LISTED ENTRIES –
/-- HT clears the nine enables and halts at its own address; WT waits at the next instruction; DBRK raises
InvalidInstruction (49_system.md R403, R409, R410). The run states are log 31 and log 52. -/
def Obligations.HaltWaitBreak : Prop :=
  ∀ s : State,
    (∃ t, exec .ht s = .next t ∧ t.runState = .halted ∧ t.pc = s.pc ∧
      (∀ j < 27, t.flags.getLsbD j = if 4 ≤ j ∧ j ≤ 12 then false else s.flags.getLsbD j) ∧
      (∀ q, q ≠ s.flagsReg → q ≠ s.pcReg → t.x q = s.x q) ∧ SameMemory s t ∧ SameProtection s t ∧ t.pending = s.pending ∧
      t.settings = s.settings ∧ t.arrivals = s.arrivals) ∧
    (∃ t, exec .wt s = .next t ∧ t.runState = .waiting ∧ t.pc = s.pc + 2#27 ∧ SameRegisters s t ∧ SameMemory s t ∧
      SameProtection s t ∧ t.pending = s.pending ∧ t.settings = s.settings ∧ t.arrivals = s.arrivals) ∧
    Raises .dbrk s .invalidInstruction (some 2)

/-- IR with every frame byte readable: the registers from their slots, ST moved back by the frame size when frames grow
downward, FLAGS from the last Tri, the program counter from its slot. A frame byte that cannot be read changes no register: a
page that forbids it raises MemoryException of kind read there, a byte outside plain memory is refused, one that nothing has
written is a model fault (49_system.md R404, 60_exceptions.md R508, 20_memory.md R68, 70_reset_and_hazards.md R600). The order
of the reads and the moved ST are log 39, the stack direction is log 25, the regions log 16 and log 17, the byte without a
value log 5. -/
def Obligations.InterruptReturnRestores : Prop :=
  ∀ s : State,
    let up := s.settings.stackDirectionFlag
    let base := if up then s.x s.stReg - 0x63#27 else s.x s.stReg
    let tri (k : Nat) : Word := elementAt s .tri (base + BitVec.ofNat 27 (3 * k))
    (AllReadable s base 99 →
      ∃ t, exec .ir s = .next t ∧
        (∀ q : RegNo, q ≠ s.stReg → q ≠ s.flagsReg → t.x q = tri q.val) ∧
        t.x s.stReg = (if up then tri s.stReg.val else tri s.stReg.val + 0x63#27) ∧ t.flags = tri 32 ∧
          t.pc = tri s.pcReg.val ∧ SameRest s t) ∧
    (∀ m < 99, AllReadable s base m →
      let a := base + BitVec.ofNat 27 m
      (s.plain a = true → s.allows .read a = false → Raises .ir s (.memoryException .read a) (some 2)) ∧
      (s.plain a = false → exec .ir s = .refused (s.regionRefusal a)) ∧
      (s.plain a = true → s.allows .read a = true → s.mem.byteAt a = none → exec .ir s = .fault (.unwrittenByte a)))

/-- SMP and RMP: in the clean domain SMP sets the pages and RMP shows the protections of up to 13 pages at the bits that
`RMPPack` says, by default two bits a page, with Z set. Outside it `MPError` says whether the request fails, with Z clear and
its reason in rA, and what it does where it does not; it is an opaque constant of Config, so all of that is left open (log
20). C, O and S and all else are kept (49_system.md R407, R408). The packing of RMP is log 30. -/
def Obligations.ProtectionRequests : Prop :=
  ∀ (rA rB : RegNo) (v : Prot) (s : State),
    let a := s.x rA
    let n := (s.x rB).toNat
    let page := a.toNat / 1024
    let setPages (t : State) (p : Nat → Prop) : Prop :=
      (∀ k, (p k → t.prot.ofPage k = v) ∧ (¬ p k → t.prot.ofPage k = s.prot.ofPage k)) ∧
        FlagsAre s.settings.flagBits s.flags t.flags (.val true) .kept .kept .kept ∧
        (∀ q, q ≠ s.flagsReg → q ≠ s.pcReg → t.x q = s.x q) ∧ t.pc = s.pc + 3#27 ∧ SameMemory s t ∧ SameMachine s t
    (CleanRequest a (s.x rB) →
      (∃ t, exec (.smp rA rB v) s = .next t ∧ setPages t (fun k => page ≤ k ∧ k < page + n)) ∧
      (n ≤ 13 → rA ≠ s.pcReg →
        ∃ t, ∃ r : Word, exec (.rmp rA rB) s = .next t ∧ WroteWord s t rA 3 r (.val true) .kept .kept .kept ∧
          (∀ j < 27, r.getLsbD j = true ↔ ∃ k : Fin 13, k.val < n ∧
            let places := s.settings.rmpPack[(Fin.ofNat 13 (n - 1)).val][k.val]
            (places.1.val = j ∧ (s.prot.ofPage (page + k.val)).getLsbD 1 = true ∨
              places.2.val = j ∧ (s.prot.ofPage (page + k.val)).getLsbD 0 = true)) ∧
          (s.settings.rmpPack = .default →
            (∀ k < 13, r.extractLsb' (2 * k) 2 = if k < n then s.prot.ofPage (page + k) else 0#2) ∧
              r.getLsbD 26 = false))) ∧
    (¬ CleanRequest a (s.x rB) →
      match Config.mpError s.draws .set a (s.x rB) with
      | some reason =>
        if rA = s.pcReg then exec (.smp rA rB v) s = .refused .writeToR31
        else ∃ t, exec (.smp rA rB v) s = .next t ∧ WroteWord s t rA 3 reason (.val false) .kept .kept .kept
      | none => ∃ t, exec (.smp rA rB v) s = .next t ∧
        setPages t (fun k => ∃ q ∈ Config.mpPages s.draws a (s.x rB), q % 2 ^ 17 = k)) ∧
    (rA ≠ s.pcReg → ¬ CleanRequest a (s.x rB) ∨ 13 < n →
      match Config.mpError s.draws .read a (s.x rB) with
      | some reason => ∃ t, exec (.rmp rA rB) s = .next t ∧ WroteWord s t rA 3 reason (.val false) .kept .kept .kept
      | none => ∃ t, exec (.rmp rA rB) s = .next t ∧
        WroteWord s t rA 3 (Config.mpRead s.draws a (s.x rB)) (.val true) .kept .kept .kept) ∧
    (rA = s.pcReg → exec (.rmp rA rB) s = .refused .writeToR31)

/-- Only SMP changes page protections, only HT halts, only WT waits, and no instruction makes an interrupt pending or
changes the settings: for every instruction, what a next state of `exec` keeps (10_state.md R39, R40, 60_exceptions.md
R503). The run states are log 31 and log 52. -/
def Obligations.InstructionsKeepMachine : Prop :=
  ∀ (i : Instr) (s t : State), exec i s = .next t →
    ((∀ rA rB v, i ≠ .smp rA rB v) → SameProtection s t) ∧ t.settings = s.settings ∧ t.arrivals = s.arrivals ∧
      (∀ m : IntNo, s.pending.getLsbD m.val = false → t.pending.getLsbD m.val = false) ∧
      (t.runState = .halted → i = .ht ∨ s.runState = .halted) ∧
      (t.runState = .waiting → i = .wt ∨ s.runState = .waiting)
end

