/-! ## restoreFrame -/

@[simp] theorem State.restoreFrame_regs (l : List Word) : (s.restoreFrame l).regs = Vector.ofFn (s.restored l) := by
  simp only [State.restoreFrame]
@[simp] theorem State.restoreFrame_mem (l : List Word) : (s.restoreFrame l).mem = s.mem := by
  simp only [State.restoreFrame]
@[simp] theorem State.restoreFrame_stored (l : List Word) : (s.restoreFrame l).stored = s.stored := by
  simp only [State.restoreFrame]
@[simp] theorem State.restoreFrame_prot (l : List Word) : (s.restoreFrame l).prot = s.prot := by
  simp only [State.restoreFrame]
@[simp] theorem State.restoreFrame_pending (l : List Word) : (s.restoreFrame l).pending = s.pending := by
  simp only [State.restoreFrame]
@[simp] theorem State.restoreFrame_runState (l : List Word) : (s.restoreFrame l).runState = s.runState := by
  simp only [State.restoreFrame]
@[simp] theorem State.restoreFrame_settings (l : List Word) : (s.restoreFrame l).settings = s.settings := by
  simp only [State.restoreFrame]
@[simp] theorem State.restoreFrame_arrivals (l : List Word) : (s.restoreFrame l).arrivals = s.arrivals := by
  simp only [State.restoreFrame]
@[simp] theorem State.restoreFrame_draws (l : List Word) : (s.restoreFrame l).draws = s.draws := by
  simp only [State.restoreFrame]
@[simp] theorem State.restoreFrame_stReg (l : List Word) : (s.restoreFrame l).stReg = s.stReg := by
  simp only [State.restoreFrame, State.stReg]
@[simp] theorem State.restoreFrame_raReg (l : List Word) : (s.restoreFrame l).raReg = s.raReg := by
  simp only [State.restoreFrame, State.raReg]
@[simp] theorem State.restoreFrame_flagsReg (l : List Word) : (s.restoreFrame l).flagsReg = s.flagsReg := by
  simp only [State.restoreFrame, State.flagsReg]
@[simp] theorem State.restoreFrame_pcReg (l : List Word) : (s.restoreFrame l).pcReg = s.pcReg := by
  simp only [State.restoreFrame, State.pcReg]

/-! ## clearPending -/

@[simp] theorem State.clearPending_regs (n : IntNo) : (s.clearPending n).regs = s.regs := by
  unfold State.clearPending; split <;> rfl
@[simp] theorem State.clearPending_mem (n : IntNo) : (s.clearPending n).mem = s.mem := by
  unfold State.clearPending; split <;> rfl
@[simp] theorem State.clearPending_stored (n : IntNo) : (s.clearPending n).stored = s.stored := by
  unfold State.clearPending; split <;> rfl
@[simp] theorem State.clearPending_prot (n : IntNo) : (s.clearPending n).prot = s.prot := by
  unfold State.clearPending; split <;> rfl
@[simp] theorem State.clearPending_runState (n : IntNo) : (s.clearPending n).runState = s.runState := by
  unfold State.clearPending; split <;> rfl
@[simp] theorem State.clearPending_settings (n : IntNo) : (s.clearPending n).settings = s.settings := by
  unfold State.clearPending; split <;> rfl
@[simp] theorem State.clearPending_arrivals (n : IntNo) : (s.clearPending n).arrivals = s.arrivals := by
  unfold State.clearPending; split <;> rfl
@[simp] theorem State.clearPending_draws (n : IntNo) : (s.clearPending n).draws = s.draws := by
  unfold State.clearPending; split <;> rfl
@[simp] theorem State.clearPending_stReg (n : IntNo) : (s.clearPending n).stReg = s.stReg := by
  simp [State.stReg]
@[simp] theorem State.clearPending_raReg (n : IntNo) : (s.clearPending n).raReg = s.raReg := by
  simp [State.raReg]
@[simp] theorem State.clearPending_flagsReg (n : IntNo) : (s.clearPending n).flagsReg = s.flagsReg := by
  simp [State.flagsReg]
@[simp] theorem State.clearPending_pcReg (n : IntNo) : (s.clearPending n).pcReg = s.pcReg := by
  simp [State.pcReg]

AIM OF THE TASK – Gather all lines from the listing above in which "Obligations" occurs.

YOUR SOLUTION –
def Obligations.HaltWaitBreak : Prop :=
def Obligations.InterruptReturnRestores : Prop :=
def Obligations.ProtectionRequests : Prop :=
def Obligations.InstructionsKeepMachine : Prop :=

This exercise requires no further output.